Sunday, January 13, 2019

Greek Lemon Chicken (Pressure Pot method)

6 boneless skinless chicken breasts, frozen
1 teaspoon oregano
1/2 teaspoon seasoning salt
1/4 teaspoon pepper
Lemon rind, grated from 1 lemon
1 cup chicken broth
3 tablespoons lemon juice
2-3 cloves garlic, minced

Season both sides of the chicken breasts with the seasonings and place them in the bottom of the pressure pot.  Add lemon rind, chicken broth, lemon juice and minced garlic to the pot.

Put the lid on the pot and move the valve to sealing.  Press "Manual Pressure" and set the timer to 12 minutes.  The pot will take about 10 minutes to come to pressure and then will start counting down from 12.  When the cook time is up, let the pressure release naturally for 5-10 minutes before releasing the remaining pressure.  Check to ensure that the internal temperature of the chicken is at least 165 degrees Fahrenheit.

Shred the chicken.

Now this is the fun part!  You can serve the chicken in a variety of ways.

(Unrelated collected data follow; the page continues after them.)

/-- R193, R194: shifts by any amount, a left or right shift by 32 or more giving 0 and an arithmetic one the sign;
rotation modulo 32; the funnel shift takes the high word of the shifted pair. -/
def Sys2Proof.Rules.Shifts : Prop :=
  ∀ (p : Option RPfx) (q : RPfx) (r : R3),
    let n := fun (l : LaneCtx) =>
      if p.isSome ∧ r.b = 127 then (pfx p).ext % 64 else (l.x r.b).toNat
    let m := fun (l : LaneCtx) => if q.cv then (l.x q.c).toNat % 32 else q.ext % 32
    Writes (.shl p r) r.d (fun _ l => [l.x r.a <<< n l]) (fun _ _ => 0) ∧
    Writes (.shr p r) r.d (fun _ l => [l.x r.a >>> n l]) (fun _ _ => 0) ∧
    Writes (.sar p r) r.d (fun _ l => [(l.x r.a).sshiftRight (n l)]) (fun _ _ => 0) ∧
    Writes (.rot p r) r.d (fun _ l => [(l.x r.a).rotateLeft (n l)]) (fun _ _ => 0) ∧
    Writes (.fshl q r) r.d (fun _ l => [((l.x r.a ++ l.x r.b) <<< m l).extractLsb' 32 32]) (fun _ _ => 0)

/-- R195: population count, leading and trailing zeros (32 for 0), bit reversal, and the extraction and insertion of the
field whose first bit and length X(B) names, clipped at bit 32. -/
def Sys2Proof.Rules.BitFields : Prop :=
  ∀ (r : R3),
    let pos := fun (l : LaneCtx) => min ((l.x r.b).toNat % 256) 32
    let len := fun (l : LaneCtx) => min ((l.x r.b).toNat / 256 % 256) (32 - pos l)
    let fld := fun (l : LaneCtx) => (l.x r.a).toNat / 2 ^ pos l % 2 ^ len l
    Writes (.popc r) r.d (fun _ l => [BitVec.ofNat 32 ((List.range 32).countP fun i => (l.x r.a).getLsbD i)]) (fun _ _ => 0) ∧
    Writes (.clz r) r.d (fun _ l => [BitVec.ofNat 32 ((List.range 32).takeWhile fun i => !(l.x r.a).getMsbD i).length])
      (fun _ _ => 0) ∧
    Writes (.ctz r) r.d (fun _ l => [BitVec.ofNat 32 ((List.range 32).takeWhile fun i => !(l.x r.a).getLsbD i).length])
      (fun _ _ => 0) ∧
    Writes (.brev r) r.d (fun _ l => [(l.x r.a).reverse]) (fun _ _ => 0) ∧
    Writes (.bfe .n32 r) r.d (fun _ l => [BitVec.ofNat 32 (fld l)]) (fun _ _ => 0) ∧
    Writes (.bfe .s32 r) r.d (fun _ l => [if len l = 0 then 0 else BitVec.ofInt 32 (toSigned (len l) (fld l))]) (fun _ _ => 0) ∧
    Writes (.bfi r) r.d (fun _ l =>
      [(l.x r.d &&& ~~~(BitVec.ofNat 32 ((2 ^ len l - 1) * 2 ^ pos l))) |||
        BitVec.ofNat 32 ((l.x r.a).toNat % 2 ^ len l * 2 ^ pos l)]) (fun _ _ => 0)

/-- R193 to R195: shifts, counts and bit fields. -/
def Obligations.ShiftsAndBitFields : Prop :=
  Rules.Shifts ∧ Rules.BitFields

/-! ## Compares and predicates -/

/-- R197, R199, R204: what the compares and the predicate instructions write, single registers or pairs. -/
def Sys2Proof.Rules.ComparesAndPredicates : Prop :=
  ∀ (cc : CC) (fc : FCC) (p : Option RPfx) (q : Option Nat) (r : R3) (ri : RI),
    let c32 := fun (a b : Word) => match cc with
      | .eq => decide (a = b) | .ne => decide (a ≠ b)
      | .ltS => decide (a.toInt < b.toInt) | .geS => decide (b.toInt ≤ a.toInt)
      | .ltN => decide (a < b) | .geN => decide (b ≤ a)
    WritesPred (.cmp cc p r) (r.d % 8) (fun _ l =>
      if (pfx p).ext = 1 then cc.holds 64 (l.pair r.a) (l.pair r.b) else c32 (l.x r.a) (l.x r.b)) ∧
    WritesPred (.cmpi cc q ri) (ri.d % 8) (fun _ l => c32 (l.x ri.a) (riImm q ri)) ∧
    WritesPred (.fcmp fc r) (r.d % 8) (fun _ l => fccHolds fc (l.f r.a) (l.f r.b)) ∧
    WritesPred (.pand r) (r.d % 8) (fun _ l => l.t.pred (r.a % 8) && l.t.pred (r.b % 8)) ∧
    WritesPred (.por r) (r.d % 8) (fun _ l => l.t.pred (r.a % 8) || l.t.pred (r.b % 8)) ∧
    WritesPred (.pxor r) (r.d % 8) (fun _ l => Bool.xor (l.t.pred (r.a % 8)) (l.t.pred (r.b % 8))) ∧
    WritesPred (.pnot r) (r.d % 8) (fun _ l => !(l.t.pred (r.a % 8)))

/-- R204: a comparison with a NaN is unordered: `un` holds and `eq`, `lt`, `le`, `or` do not, `ne` does; of two values
that are no NaN exactly one of less, equal, greater holds. -/
def Sys2Proof.Rules.FloatOrder : Prop :=
  ∀ (a b : FV),
    (fccHolds .un a b = (a == .nan || b == .nan)) ∧
    (fccHolds .or a b = !(fccHolds .un a b)) ∧
    (fccHolds .ne a b = !(fccHolds .eq a b)) ∧
    (fccHolds .un a b = true → fccHolds .eq a b = false ∧ fccHolds .lt a b = false ∧ fccHolds .le a b = false) ∧
    (fccHolds .un a b = false →
      (fccHolds .lt a b).toNat + (fccHolds .eq a b).toNat + (fccHolds .lt b a).toNat = 1)

/-- R197, R199, R204: compares, predicates, and the order of floating values. -/
def Obligations.ComparesAndOrder : Prop :=
  Rules.ComparesAndPredicates ∧ Rules.FloatOrder

/-! ## Dot products and widening adds -/

/-- R200, R201: the sum of four byte products and an accumulator, and the sum of a word and an element of X(B), each
saturated with SAT. -/
def Obligations.DotAndWideningAdd : Prop :=
  ∀ (t : DotTy) (p : Option RPfx) (r : R3),
    let sat := (pfx p).sat
    let acc := fun (l : LaneCtx) => if (pfx p).cv then l.x (pfx p).c else l.x r.d
    let byte := fun (sg : Bool) (v : Word) (i : Nat) =>
      if sg then (v.extractLsb' (8 * i) 8).toInt else ((v.extractLsb' (8 * i) 8).toNat : Int)
    let ta := t = .s8 ∨ t = .s8n8
    let tb := t = .s8 ∨ t = .n8s8
    let sg := decide (t ≠ .n8)
    let sum := fun (l : LaneCtx) => (if sg then (acc l).toInt else ((acc l).toNat : Int)) +
      byte ta (l.x r.a) 0 * byte tb (l.x r.b) 0 + byte ta (l.x r.a) 1 * byte tb (l.x r.b) 1 +
      byte ta (l.x r.a) 2 * byte tb (l.x r.b) 2 + byte ta (l.x r.a) 3 * byte tb (l.x r.b) 3
    let e := (pfx p).ext
    let n8 := fun (l : LaneCtx) => ((l.x r.a).toNat : Int) + ((l.x r.b).extractLsb' (8 * e) 8).toNat
    let s8 := fun (l : LaneCtx) => (l.x r.a).toInt + ((l.x r.b).extractLsb' (8 * e) 8).toInt
    let n16 := fun (l : LaneCtx) => ((l.x r.a).toNat : Int) + ((l.x r.b).extractLsb' (16 * e) 16).toNat
    let s16 := fun (l : LaneCtx) => (l.x r.a).toInt + ((l.x r.b).extractLsb' (16 * e) 16).toInt
    Writes (.dot4 t p r) r.d (fun _ l => [intOut 32 sat sg (sum l)]) (fun _ l => nvOut 32 sat sg (sum l)) ∧
    Writes (.wadd .n8 p r) r.d (fun _ l => [intOut 32 sat false (n8 l)]) (fun _ l => nvOut 32 sat false (n8 l)) ∧
    Writes (.wadd .s8 p r) r.d (fun _ l => [intOut 32 sat true (s8 l)]) (fun _ l => nvOut 32 sat true (s8 l)) ∧
    Writes (.wadd .n16 p r) r.d (fun _ l => [intOut 32 sat false (n16 l)]) (fun _ l => nvOut 32 sat false (n16 l)) ∧
    Writes (.wadd .s16 p r) r.d (fun _ l => [intOut 32 sat true (s16 l)]) (fun _ l => nvOut 32 sat true (s16 l))

/-! ## Floating point -/

/-- R202, R167: the FP32 results are the exact results rounded once, in the direction of the prefix or of `FPCTL`.RM, and
raise the flags of that rounding and NV for an invalid operation. -/
def Sys2Proof.Rules.FloatArithmetic : Prop :=
  ∀ (p : Option RPfx) (r : R3),
    let m := fun (l : LaneCtx) => rmodeOf l.t (pfx p)
    let f := fun (l : LaneCtx) (code : Nat) => f32.val (l.x code).toNat
    let add := fun l => roundF32 (m l) (sumOf (m l) [f l r.a, f l r.b])
    let sub := fun l => roundF32 (m l) (sumOf (m l) [f l r.a, (f l r.b).negate])
    let mul := fun l => roundF32 (m l) (mulOf (f l r.a) (f l r.b))
    let fma := fun l => roundF32 (m l) (fmaOf (m l) (f l r.a) (f l r.b) (f l (if (pfx p).cv then (pfx p).c else r.d)))
    let sqrt := fun l => roundF32 (m l) (sqrtOf (f l r.a))
    let div := fun l => roundF32 (m l) (divOf (f l r.a) (f l r.b))
    let rnd := fun l => rndOf (m l) (l.x r.a).toNat
    Writes (.fadd p r) r.d (fun _ l => oneWord (add l)) (fun _ l => (add l).2.word) ∧
    Writes (.fsub p r) r.d (fun _ l => oneWord (sub l)) (fun _ l => (sub l).2.word) ∧
    Writes (.fmul p r) r.d (fun _ l => oneWord (mul l)) (fun _ l => (mul l).2.word) ∧
    Writes (.ffma p r) r.d (fun _ l => oneWord (fma l)) (fun _ l => (fma l).2.word) ∧
    Writes (.fsqrt p r) r.d (fun _ l => oneWord (sqrt l)) (fun _ l => (sqrt l).2.word) ∧
    Writes (.fdiv p r) r.d (fun _ l => oneWord (div l)) (fun _ l => (div l).2.word) ∧
    Writes (.frnd p r) r.d (fun _ l => oneWord (rnd l)) (fun _ l => (rnd l).2.word)

/-- R203, R205: minimum and maximum raise no flag; the approximate functions give what R184 allows, with its flags. -/
def Sys2Proof.Rules.FloatMinMaxAndApproximate : Prop :=
  ∀ (r : R3),
    let x := fun (l : LaneCtx) (code : Nat) => (l.x code).toNat
    Writes (.fmin r) r.d (fun _ l => [BitVec.ofNat 32 (f32.min (x l r.a) (x l r.b))]) (fun _ _ => 0) ∧
    Writes (.fmax r) r.d (fun _ l => [BitVec.ofNat 32 (f32.max (x l r.a) (x l r.b))]) (fun _ _ => 0) ∧
    Writes (.frcp r) r.d (fun _ l => oneWord (rcpOf (x l r.a))) (fun _ l => (rcpOf (x l r.a)).2.word) ∧
    Writes (.frsq r) r.d (fun _ l => oneWord (rsqOf (x l r.a))) (fun _ l => (rsqOf (x l r.a)).2.word) ∧
    Writes (.fexp2 r) r.d (fun _ l => oneWord (exp2Of (x l r.a))) (fun _ l => (exp2Of (x l r.a)).2.word) ∧
    Writes (.flog2 r) r.d (fun _ l => oneWord (log2Of (x l r.a))) (fun _ l => (log2Of (x l r.a)).2.word) ∧
    Writes (.fsin r) r.d (fun _ l => oneWord (trigOf (x l r.a) 0)) (fun _ l => (trigOf (x l r.a) 0).2.word) ∧
    Writes (.fcos r) r.d (fun _ l => oneWord (trigOf (x l r.a) 1)) (fun _ l => (trigOf (x l r.a) 1).2.word)

/-- R207: the paired 16-bit instructions act on the low and the high half apart, and raise the flags of both. -/
def Sys2Proof.Rules.PairedHalves : Prop :=
  ∀ (t : H16) (p : Option RPfx) (r : R3),
    let fm := halfFmt t
    let m := fun (l : LaneCtx) => rmodeOf l.t (pfx p)
    let half := fun (l : LaneCtx) (code i : Nat) => fm.val ((l.x code).extractLsb' (16 * i) 16).toNat
    let c := if (pfx p).cv then (pfx p).c else r.d
    let out := fun (l : LaneCtx) (v : FV × Bool) =>
      ((fm.round (m l) false v.1).1, (fm.round (m l) false v.1).2.or { nv := v.2 })
    let add := fun l i => out l (sumOf (m l) [half l r.a i, half l r.b i])
    let mul := fun l i => out l (mulOf (half l r.a i) (half l r.b i))
    let fma := fun l i => out l (fmaOf (m l) (half l r.a i) (half l r.b i) (half l c i))
    let both := fun (f : LaneCtx → Nat → Nat × Fl) (l : LaneCtx) => [BitVec.ofNat 32 ((f l 1).1 * 65536 + (f l 0).1)]
    let flags := fun (f : LaneCtx → Nat → Nat × Fl) (l : LaneCtx) => ((f l 0).2.or (f l 1).2).word
    Writes (.hadd2 t p r) r.d (fun _ l => both add l) (fun _ l => flags add l) ∧
    Writes (.hmul2 t p r) r.d (fun _ l => both mul l) (fun _ l => flags mul l) ∧
    Writes (.hfma2 t p r) r.d (fun _ l => both fma l) (fun _ l => flags fma l)

/-- R184: the special results of the approximate functions, each with exactly its flags. -/
def Sys2Proof.Rules.ApproximateSpecials : Prop :=
  let inf := 0x7F800000
  let minf := 0xFF800000
  let bad : Nat × Fl := (0x7FC00000, { nv := true })
  (∀ x < 2 ^ 32, f32.val x = .nan → ∀ f ∈ [rcpOf x, rsqOf x, exp2Of x, log2Of x, trigOf x 0, trigOf x 1], f = (0x7FC00000, {})) ∧
  rcpOf 0 = (inf, {}) ∧ rcpOf 0x80000000 = (minf, {}) ∧ rcpOf inf = (0, {}) ∧ rcpOf minf = (0x80000000, {}) ∧
  rsqOf 0 = (inf, {}) ∧ rsqOf 0x80000000 = (minf, {}) ∧ rsqOf inf = (0, {}) ∧ rsqOf minf = bad ∧
  exp2Of minf = (0, {}) ∧ exp2Of inf = (inf, {}) ∧
  log2Of 0 = (minf, {}) ∧ log2Of 0x80000000 = (minf, {}) ∧ log2Of inf = (inf, {}) ∧ log2Of minf = bad ∧
  trigOf 0 0 = (0, {}) ∧ trigOf 0x80000000 0 = (0x80000000, {}) ∧ trigOf 0 1 = (0x3F800000, {}) ∧
  trigOf 0x80000000 1 = (0x3F800000, {}) ∧ (∀ i ∈ [0, 1], trigOf inf i = bad ∧ trigOf minf i = bad) ∧
  ∀ x < 2 ^ 32, ∀ n m e, f32.val x = .fin n m e → m ≠ 0 → let a := (f32.val x).rat
    (a < 0 → rsqOf x = bad ∧ log2Of x = bad) ∧ (128 ≤ a → exp2Of x = (inf, { of := true, nx := true })) ∧
    (a ≤ -150 → exp2Of x = (0, { uf := true, nx := true })) ∧
    (131072 < a ∨ a < -131072 → ∀ i ∈ [0, 1], trigOf x i = bad)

Pita Sandwiches -- fill a pita bread with lemon chicken, fresh spinach or romaine lettuce, feta cheese, halved cherry tomatoes, yogurt cucumber sauce (also known as tzatziki sauce), hummus, chopped red onions, diced cucumbers and sliced olives.

Greek Salad -- Layer fresh spinach or romaine lettuce, broken pita chips, lemon chicken and whatever other toppings you'd like (see sandwich topping ideas above) to create a delicious Greek salad.